In our previous article about the precious metal readers saw how the Elliott Wave principle put us ahead of gold's $72-decline from $1531 to $1459. In short, the hourly chart made us think a three-wave decline from $1555 was still in progress. Hence, the bears remained in charge and more weakness could be expected.
What we didn’t mention was that our subscribers actually received a little more information with their September 25th updates. Namely, that once the support near $1460 was reached, a bullish reversal should be anticipated. The full chart this conclusion was based on was sent to clients more than two weeks ago. Take a look at it below.
Our October 1st article already explained the Elliott Wave logic behind the bearish idea. We thought a w)-x)-y) corrective combination was going to form once wave y) completed the pattern near $1460. On the other hand, once a correction is over the larger trend resumes.
Gold Absorbs the News and Follows the Pattern
Gold ‘s daily and 4-hour charts, also included in our premium analyses, revealed that the yellow metal was in an uptrend prior to entering the above-shown correction. So, it made sense for this uptrend to resume as soon as wave y) ended. According to this count, a bullish reversal near $1460 had to be expected.

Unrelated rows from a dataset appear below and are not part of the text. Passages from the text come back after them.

-- ==== Sys2Proof/Safety.lean ====
section
/-! DEFINITION. What claims are stated in terms of: the invariants of the state (spec/10_state.md rules R23, R35), which
turns reset the block, and the record of a clean run (spec/60_exceptions.md rule R192). -/

namespace Sys2Proof

/-- The column "Needs `DOMV`" of spec/30_encoding.md rule R93. -/
def Instr.needsDomain : Instr → Bool
  | .pldg _ | .pneg _ _ | .fred _ _ | .fneg _ _ | .pred _ _ | .finv _ _ | .padd _ _ _ | .pdbl _ _ | .pmul _ _ => true
  | .nop | .dominit | .peq _ _ | .psxdy _ _ | .pisid _ | .fcmp _ _ => false

/-- The commands that can raise `NoInverse` (rule R180). -/
def Instr.inverts : Instr → Bool
  | .finv _ _ | .padd _ _ _ | .pdbl _ _ | .pmul _ _ => true
  | .nop | .dominit | .pldg _ | .peq _ _ | .psxdy _ _ | .pisid _ | .pneg _ _ | .fred _ _ | .fneg _ _ | .fcmp _ _
  | .pred _ _ => false

end Sys2Proof

namespace Sys2Proof.Machine

/-- The invariants of `STATUS` (rule R35). -/
structure StatusInv (s : State) : Prop where
  not_valid_and_fatal : ¬ (s.status.domv = true ∧ s.status.fatal = true)
  busy_not_fatal : s.status.busy = true → s.status.fatal = false
  busy_not_done : s.status.busy = true → s.status.done = false ∧ s.status.err = false
  err_has_code : s.status.err = true → s.errcode ≠ none

/-- The invariant of the machine: legal parameters, every wide register within its width (rule R9), the invariants of
`STATUS` (rule R35), a valid domain that passed its check (rule R23), and every error recorded (rule R37). -/
structure Inv (s : State) : Prop where
  config : s.cfg.wellFormed = true
  in_range : ∀ r : DataReg, s.dataReg r < 2 ^ r.width s.cfg
  status : StatusInv s
  domain : s.status.domv = true → Nat.Prime s.dp ∧ s.db % s.dp ≠ 0
  recorded : ∀ e, s.errcode = some e → s.esticky.bit e = true
  fatal_recorded : s.status.fatal = true → s.esticky.bit .invalidCurveParameter = true

/-- The turns that reset the block: the reset input, and a write to `CTRL` with bit 0 = 1 (rules R200, R201). -/
def Turn.resets (c : Config) : Turn → Bool
  | .hardReset => true
  | .hostWrite addr size v => addr == c.base + 0x0C && size == 4 && v.getLsbD 0
  | .hostRead _ _ | .core => false

/-- The next step of this state is a reset. -/
def State.nextResets (s : State) : Bool :=
  match s.turns with
  | [] => false
  | t :: _ => t.resets s.cfg

/-- The next step of this state is the core's turn: scheduled, or nothing scheduled (log 4). -/
def State.coreNext (s : State) : Bool :=
  match s.turns with
  | [] => true
  | .core :: _ => true
  | .hostRead _ _ :: _ | .hostWrite _ _ _ :: _ | .hardReset :: _ => false

/-- The record of a run in which no command failed and no write was lost: `ESTICKY = 0` and `WIGN = 0` (rule R192;
spec/93_implementation_defined.md U17). -/
def State.clean (s : State) : Bool := s.esticky.word == 0#32 && !s.status.wign

/-- `t` is reached from `s` in some number of steps. -/
inductive Reaches (s : State) : State → Prop where
  | refl : Reaches s s
  | more {t u : State} : Reaches s t → step t = .next u → Reaches s u

end Sys2Proof.Machine
end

Wave y) ended at $1459 on October 1st. On October 3rd, gold exceeded $1519 for a 4.1% surge in just two trading days. The U-turn the support near $1460 caused was very sharp and fast. Fortunately, with the help of proper Elliott Wave analysis it was also quite predictable.
Furthermore, traders didn’t need to pay any attention to all the Brexit-, trade war– and Middle East-related news the media keeps bombarding us with every single minute. A chart and an eye for Elliott Wave patterns proved to be enough to stay ahead of gold ‘s recovery.